Segundo o coronel Sobral, o primeiro passo foi buscar por desaparecidos e sobreviventes, e o trabalho foi todo feito à mão pelos bombeiros. “No primeiro momento, a gente fez buscas nos bolsões de ar, aí foi um trabalho manual. Nas três primeiras horas já colocamos os cães farejadores e logo começamos com as máquinas para abrir o espaço”, explicou.

Foram usadas até oito retroescavadeiras. “Operamos com critério e com cautela para a retirada dos escombros. Quando havia a possibilidade de haver uma vítima ou encontrar um corpo, o trabalho era feito à mão. Mas onde a possibilidade de haver alguém era remota, trabalhávamos com as retroescavadeiras”, alega o coronel.

Segundo o responsável por coordenar as buscas, devido à pressão da queda, poucas partes da estrutura ficaram inteiras. “As lajes sofreram uma forte compressão e viraram farelo. Só as lajes dos andares superiores ficaram inteiras.”

Questionado sobre a preservação de material para o trabalho da perícia, o coronel Sobral afirmou que a prioridade foi a busca por sobreviventes. “A perícia prima para manter a integridade do local, mas é um trabalho de etapas, primeiro a busca por sobreviventes, corpos e depois a remoção do material para um espaço”, completou.
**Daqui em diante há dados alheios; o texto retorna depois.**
-- ==== Sys2Proof/Machine/Dispatch.lean ====
section
/-!
DEFINITION. `exec`: each command's meaning, one arm for each row of spec/opcode_table.json.
-/

namespace Sys2Proof.Machine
Escombros são monitorados por câmeraSegundo comunicado divulgado pelo  governo do Estado, a Polícia Civil, a Prefeitura do Rio e a Procuradoria Geral do Município definiram como será realizado o trabalho de separação e devolução de bens. O local está sendo monitorado por câmeras, bem como vigília da Polícia Militar. Isso porque houve denúncias de desvio de material.
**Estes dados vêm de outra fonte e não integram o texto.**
/-- Without power only the pins act: in OFF every command but those of PWRGOOD, PFAIL_N and PERST_N and of a port's reset leaves the whole state as it
is. -/
def Obligations.OffInert : Prop :=
  ∀ (c : Instr) (s : State), s.core.mode = .off → actsOff c = false → exec c s = .next s

/-- Only the commands of `movesMode` change the mode arbiter: mode, DEV_TIME, the reasons for a quiesce, the dump point and the latched pins stand
after every other command, in every state. -/
def Obligations.ModeFrame : Prop :=
  ∀ (c : Instr) (s t : State), movesMode c = false → exec c s = .next t → t.core = s.core

/-- An invariant of every step, for all commands and in every state that has it, not only those a run reaches: the last change of mode is one that
R33 permits, OFF is exactly PWRGOOD low, something asked for every QUIESCED and nothing is asked for in another powered mode, SERVICE and QUIESCED come
after SERVICE was entered, and a dump is written only with power and behind its dump point. -/
def Obligations.StepKeepsLegal : Prop := ∀ s t : State, s.core.legal → step s = .next t → t.core.legal

/-- The state right after reset has that invariant, and its memory is canonical. -/
def Obligations.ResetIsLegal : Prop := State.reset.core.legal ∧ State.reset.memOk

/-- R42: the device leaves SAFE-STOP only through a power-on or a cold reset (or loses power, from which a power-on reset leads), and a warm reset
requested in SAFE-STOP is performed as a cold one, with DEV_RESET_CAUSE.KIND 3. -/
def Obligations.SafeStopExits : Prop :=
  (∀ (c : Instr) (s t : State), s.core.mode = .safeStop → exec c s = .next t → t.core.mode = .safeStop ∨
    (c = .pwrgoodFall ∧ t.core.mode = .off) ∨
    (t.core.mode = .rom ∧ (t.dev.getF R.devResetCause 2 0 = 1 ∨ t.dev.getF R.devResetCause 2 0 = 3))) ∧
  (∀ (s : State) (src : Source), s.core.mode = .safeStop → s.dev.mayRequest src = true → ∃ t, exec (.devResetWarm src 0x5A3C) s = .next t ∧
    t.core.mode = .rom ∧ t.dev.getF R.devResetCause 2 0 = 3)

/-- R41: FAULT_N, as its state sensor reads, is low exactly in SAFE-STOP; and a fatal self-test fault in ROM reaches it through SAFE-STOP. -/
def Obligations.FaultNTellsSafeStop : Prop :=
  (∀ (s : State) (bus : MgmtBus), s.hears bus → ∃ v, exec (.getstatesensorreadings bus .faultN) s = .next (s.answers (.state_ v)) ∧
    (v = 0 ↔ s.core.mode = .safeStop)) ∧
  (∀ (s : State) (r : RomReport), s.core.mode = .rom → s.core.passDone = false → r.fatal.isSome = true → ∃ t, exec (.romPassDone r) s = .next t ∧ t.core.mode = .safeStop ∧
    t.dev.stateSensor t.core .faultN = 0)

/-- The frame of the instructions that touch no memory (`registerOnly`: integer, capability, branch, control, trap and vector arithmetic): whether one
completes, waits or takes an exception, the mode arbiter, the queue and every block stand as they are but for gallery `p`'s own core, the counters and
events that count it, and free values drawn; every byte of memory reads as before. A double fault (R325) adds its own effect after that. -/
def Obligations.GalleryFrame : Prop :=
  ∀ (i : Instr) (p : Fin 136) (s t : State), registerOnly i = some p → (s.dev.core p.val).pcc.space ≠ 1 → exec i s = .next t →
    t.core = s.core ∧ t.pending = s.pending ∧
    (s.dev.onlyGallery t.dev p.val ∨
      ∃ (d : Dev) (a b pc : Nat), s.dev.onlyGallery d p.val ∧ d.mem = s.dev.mem ∧ t.dev = d.doubleFault s.core p.val a b pc)

/-- Where a store goes: an integer or capability store that passes its checks and completes changes the memory cells that its address names (`storeCells`,
computed from the capability, the offset and the translation) and no other byte of any store of the device or of a host; in local store the bytes read
back as stored. -/
def Obligations.StoreFrame : Prop :=
  ∀ (s t : State) (p : Fin 136) (k : Gallery) (c : BitVec 4) (x : Cap) (off : MemOff) (i : Instr) (bs : Bytes) (tag : Bool) (a : Nat),
    Issues s p → s.dev.core p.val = k → k.getC c.toNat = x → a = x.base + k.offset off → s.memOk →
    (∃ d size, i = .integerStore p d c size off ∧ bs = toLE (sizeBytes size) (k.getG d.toNat).toNat ∧ tag = false) ∨
      (∃ d, i = .stc p d c off ∧ bs = toLE 16 (k.getC d.toNat).toBits ∧ tag = (k.getC d.toNat).tag) →
    capCheck x c.toNat (2 ^ Perm.store + (if x.space = 0 ∧ tag = true then 2 ^ Perm.storeCap else 0)) (k.offset off) bs.length bs.length = none →
    (x.space = 0 → a + bs.length ≤ Config.localBytes) → (x.space = 1 → (s.dev.coreStoreInst s.core p.val x c.toNat a bs).2 = none) →
    x.space ≠ 2 → exec i s = .next t →
    (∀ key, key ∉ s.storeCells p x a bs.length → t.dev.mem.get key = s.dev.mem.get key) ∧
    (x.space = 0 → t.dev.mem.getN (Key.localStore p.val a) bs.length = bs)

/-- Control flow stays in bounds (R319): a branch that is taken or a relative jump whose target leaves PCC raises CAP_BOUNDS at itself, and writes no
register; JC and JCL check their capability for EXEC at the offset, n = 4, and a SPACE 1 target's translation, then set PCC and PC, and JCL writes the old
PCC and the offset of the next instruction. The exceptions are taken where VBCC can take them, outside the shadow bank. That a target is counted from the
branch's own PC, and that one below 0 leaves PCC, is the model's reading (log entry 24). -/
def Obligations.BranchBounds : Prop :=
  ∀ (s : State) (p : Fin 136) (k : Gallery), Issues s p → s.dev.core p.val = k → k.shadow = false →
  (vbccFault k.vbcc Cause.capBounds = none →
    (∀ (cond : Cond) (a b : BitVec 5) (off : BitVec 15) (t : Int), t = (k.pc : Int) + 4 * off.toInt → condHolds cond (k.getG a.toNat) (k.getG b.toNat) = true →
      (t < 0 ∨ (k.pcc.len : Int) < t + 4) →
      exec (.branch p cond a b off) s = .next (s.taken p { cause := Cause.capBounds, eaddr := ((k.pcc.base : Int) + t).toNat })) ∧
    (∀ (link : Bool) (off : BitVec 25) (t : Int), t = (k.pc : Int) + 4 * off.toInt → (t < 0 ∨ (k.pcc.len : Int) < t + 4) →
      exec (.jump p link off) s = .next (s.taken p { cause := Cause.capBounds, eaddr := ((k.pcc.base : Int) + t).toNat }))) ∧
  (∀ (c d : BitVec 4) (a gd : BitVec 5), let x := k.getC c.toNat
    let o := (k.getG a.toNat).toNat
    (∀ e, capCheck x c.toNat (2 ^ Perm.exec) o 4 4 = some e → vbccFault k.vbcc e.cause = none →
      exec (.jc p c a) s = .next (s.taken p e) ∧ exec (.jcl p d gd c a) s = .next (s.taken p e)) ∧
    (∀ r h, capCheck x c.toNat (2 ^ Perm.exec) o 4 4 = none → x.space = 1 →
      s.dev.translate x.inst (x.base + o) (s.dev.galleryWho p.val).tlb false = .viol r h → ∃ e : Dev,
      exec (.jc p c a) s = .next (s.withDev (e.takeExc s.core p.val { cause := Cause.translation, eaddr := x.base + o, capreg := c.toNat })) ∧
      exec (.jcl p d gd c a) s = .next (s.withDev (e.takeExc s.core p.val { cause := Cause.translation, eaddr := x.base + o, capreg := c.toNat }))) ∧
    (capCheck x c.toNat (2 ^ Perm.exec) o 4 4 = none →
      (x.space = 1 → ∀ r h, s.dev.translate x.inst (x.base + o) (s.dev.galleryWho p.val).tlb false ≠ .viol r h) →
      exec (.jc p c a) s = .next (s.withDev (s.dev.setCore p.val { k with pcc := x, pc := o })) ∧
      exec (.jcl p d gd c a) s = .next (s.withDev (s.dev.setCore p.val
        { (k.setC d.toNat k.pcc).setG gd.toNat (BitVec.ofNat 64 (k.pc + 4)) with pcc := x, pc := o }))))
Depois de uma varredura dos materiais, a Polícia Técnica iniciará o trabalho de vistoria e examinará o local para “verificar e obter eventuais objetos de prova para o inquérito sobre o acidente ocorrido”.

Após a atuação da Polícia Técnica, uma empresa contratada pelo município fará a separação entre: documentos e papeis, bens pessoais e materiais (como celulares, computadores) e objetos de valor (cartão de crédito, cheques, dinheiro, joias). Será feito um catálogo dos bens recolhidos num formulário da Polícia Civil, que irá acompanhar o trabalho.
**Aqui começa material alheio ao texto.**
-- ==== Sys2Proof/Laws/Exec.lean ====
section
/-!
SUPPORT. What exec is on each command: one equation for each constructor, so that no proof unfolds the whole of exec.
-/

set_option Elab.async false

namespace Sys2Proof.Machine
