-- ==== Sys2Proof/Laws/State.lean ====
section
/-!
SUPPORT. The fields that each update of the state leaves alone, one lemma for each field of each update, and what the update puts into
the field it writes.
-/

set_option Elab.async false

namespace Sys2Proof.Machine

/-! ### The whole state -/

@[simp] theorem State.withDev_core (s : State) (d : Dev) : (s.withDev d).core = s.core := rfl
@[simp] theorem State.withDev_dev (s : State) (d : Dev) : (s.withDev d).dev = d := rfl
@[simp] theorem State.withDev_pending (s : State) (d : Dev) : (s.withDev d).pending = s.pending := rfl
@[simp] theorem State.withAll_core (s : State) (x : CoreSt × Dev) : (s.withAll x).core = x.1 := rfl
@[simp] theorem State.withAll_dev (s : State) (x : CoreSt × Dev) : (s.withAll x).dev = x.2 := rfl
@[simp] theorem State.withAll_pending (s : State) (x : CoreSt × Dev) : (s.withAll x).pending = s.pending := rfl
@[simp] theorem State.withDev_self (s : State) : s.withDev s.dev = s := rfl
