-- ==== Sys2Proof/Laws/Frames.lean ====
section
/-!
SUPPORT. The fields that the operations built on the updates leave alone: logging, fencing, partners, violations, host errors, memory requests,
held writes, completion of a host command.
-/

set_option Elab.async false

namespace Sys2Proof.Machine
Segundo a nota do governo, representantes credenciados dos proprietários dos objetos também poderão acompanhar o trabalho de separação e catalogação. Todos os bens recolhidos serão diariamente encaminhados à delegacia de polícia, que ficará responsável por identificar os proprietários e fazer a entrega desses bens aos seus respectivos proprietários.